使用Hive Sqoop Django实现天气数据分析与可视化-开发者社区-阿里云

基于Hive的天气情况大数据分析系统（通过hive进行大数据分析将分析的数据通过sqoop导入到mysql，通过Django基于mysql的数据做可视化）

2024-06-12 859

版权

本文内容由阿里云实名注册用户自发贡献，版权归原作者所有，阿里云开发者社区不拥有其著作权，亦不承担相应法律责任。具体规则请查看《阿里云开发者社区用户服务协议》和《阿里云开发者社区知识产权保护指引》。如果您发现本社区中有涉嫌抄袭的内容，填写侵权投诉表单进行举报，一经查实，本社区将立刻删除涉嫌侵权内容。

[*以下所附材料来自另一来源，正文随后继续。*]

-- ==== Sys2Proof/Proofs/Legal/Updates.lean ====
section
/-! SUPPORT. The invariant through updates of the state, resets, and the agents outside the core. -/

namespace Sys2Proof.Machine

-- Proofs are elaborated one at a time: the check has memory for the stacks of few threads.
set_option Elab.async false

/-! ## Updates that keep the invariant -/

theorem bump_legal {s : State} (h : s.Legal) : s.bump.Legal := h.keep

theorem sampleInputs_legal {s : State} (h : s.Legal) : (sampleInputs s).Legal := h.of_held (by simp)

theorem setIp_legal {s : State} (h : s.Legal) (v : Word) : (s.setIp v).Legal :=
  { h with ip := and_mask_clear v 0xFFFFFFFC }

theorem setAc_legal {s : State} (h : s.Legal) (v : Word) : (s.setAc v).Legal :=
  { h with ac := and_mask_clear v acMask }

theorem setPc_legal {s : State} (h : s.Legal) (v : Word) : (s.setPc v).Legal :=
  { h with pc := and_mask_clear v pcMask }

theorem setTc_legal {s : State} (h : s.Legal) (v : Word) : (s.setTc v).Legal :=
  { h with tc := and_mask_clear v tcMask }

theorem setReg_legal {s : State} (h : s.Legal) (n : Reg) (v : Word) : (s.setReg n v).Legal :=
  h.of_held (by simp)

theorem setRegs_legal {s : State} (h : s.Legal) (n : Reg) (vs : List Word) :
    (s.setRegs n vs).Legal :=
  h.of_held (by simp)

/-- Bits inside the mask may be set. -/
theorem or_mask_clear {v w m : Word} (hv : v &&& ~~~m = 0) (hw : w &&& ~~~m = 0) :
    (v ||| w) &&& ~~~m = 0 := by
  rw [BitVec.and_or_distrib_right, hv, hw]
  rfl

/-- Bits may be cleared. -/
theorem and_clear {v m : Word} (hv : v &&& ~~~m = 0) (w : Word) : v &&& w &&& ~~~m = 0 := by
  rw [BitVec.and_assoc, BitVec.and_comm w, ← BitVec.and_assoc, hv]
  simp

/-- A condition code is implemented bits of AC. -/
theorem setWidth_cc_clear (c : BitVec 3) : c.setWidth 32 &&& ~~~acMask = 0 := by
  revert c; decide

theorem setCc_legal {s : State} (h : s.Legal) (c : BitVec 3) : (s.setCc c).Legal :=
  { h with ac := or_mask_clear (and_clear h.ac _) (setWidth_cc_clear c) }

/-- AC.of set (10_state.md R57). -/
theorem setOf_legal {s : State} (h : s.Legal) :
    ({ s with ac := setBit s.ac 8 true } : State).Legal :=
  { h with ac := or_mask_clear h.ac (by decide) }

/-- The lanes of a word written one by one keep the canonical form of the memory. -/
theorem wf_writeLanes {m : List Host.Cell} (h : Memory.wf m = true) (k : Nat) (data : Word)
    (be : BitVec 4) (is : List Nat) : Memory.wf (writeLanes k data be is m) = true := by
  induction is generalizing m with
  | nil => exact h
  | cons i is ih =>
    refine ih ?_
    split
    · exact Memory.wf_set h _ _
    · exact h

theorem storeKey_legal {s : State} (h : s.Legal) (k : Nat) (bs : List Byte) :
    (storeKey k bs s).Legal :=
  { h with mem := Memory.wf_writeBytes h.mem k bs }

theorem storeLanes_legal {s : State} (h : s.Legal) (k : Nat) (data : Word) (be : BitVec 4) :
    (storeLanes k data be s).Legal := by
  unfold storeLanes
  split
  · exact h
  · exact { h with mem := wf_writeLanes h.mem k data be _ }

/-! ## Hardware resets -/

/-- The invariant at reset. -/
theorem reset_legal : State.reset.Legal where
  mem := rfl
  ip := by decide
  ac := by decide
  pc := by decide
  tc := by decide
  cached := by decide
  frames := by simp [State.reset]

theorem localBusReset_legal {s : State} (h : s.Legal) : (localBusReset s).Legal :=
  { reset_legal with mem := Memory.wf_dropBelow h.mem _ }

theorem pinReset_legal {s : State} (h : s.Legal) (b : Board) : (pinReset b s).Legal := by
  have hb : ({ s with board := b, run := if b.once then .once else .starting } : State).Legal :=
    h.keep
  exact (localBusReset_legal hb).keep

theorem resetEvent_legal {s : State} (h : s.Legal) (b : Board) : (resetEvent b s).Legal :=
  pinReset_legal h _

theorem writeRrcr_legal {s : State} (h : s.Legal) (m v : Word) : (writeRrcr m v s).Legal := by
  unfold writeRrcr
  split
  · dsimp only
    split
    · exact localBusReset_legal h.keep
    · exact h.keep
  · exact h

简介： 基于Hive的天气情况大数据分析系统（通过hive进行大数据分析将分析的数据通过sqoop导入到mysql，通过Django基于mysql的数据做可视化）

基于Hive的天气情况大数据分析系统（通过hive进行大数据分析将分析的数据通过sqoop导入到mysql，通过Django基于mysql的数据做可视化）

1.Hive介绍：

Hive是建立在Hadoop之上的数据仓库基础架构，它提供了类似于SQL的语言（HQL），可以对大规模数据集进行查询和分析。通过Hive，我们可以在分布式存储系统中进行复杂的数据处理和分析。

2.Sqoop简介：

Sqoop是一个用于在Apache Hadoop和关系型数据库之间传输数据的工具。我们可以使用Sqoop将Hive中的分析结果导出到关系型数据库中，如MySQL，以便进一步处理和可视化。

3.Django概述：

Django是一个高级的Python Web框架，它提供了一系列工具和库，用于快速构建Web应用程序。我们可以利用Django连接到MySQL数据库，处理数据，并将其呈现为可视化界面。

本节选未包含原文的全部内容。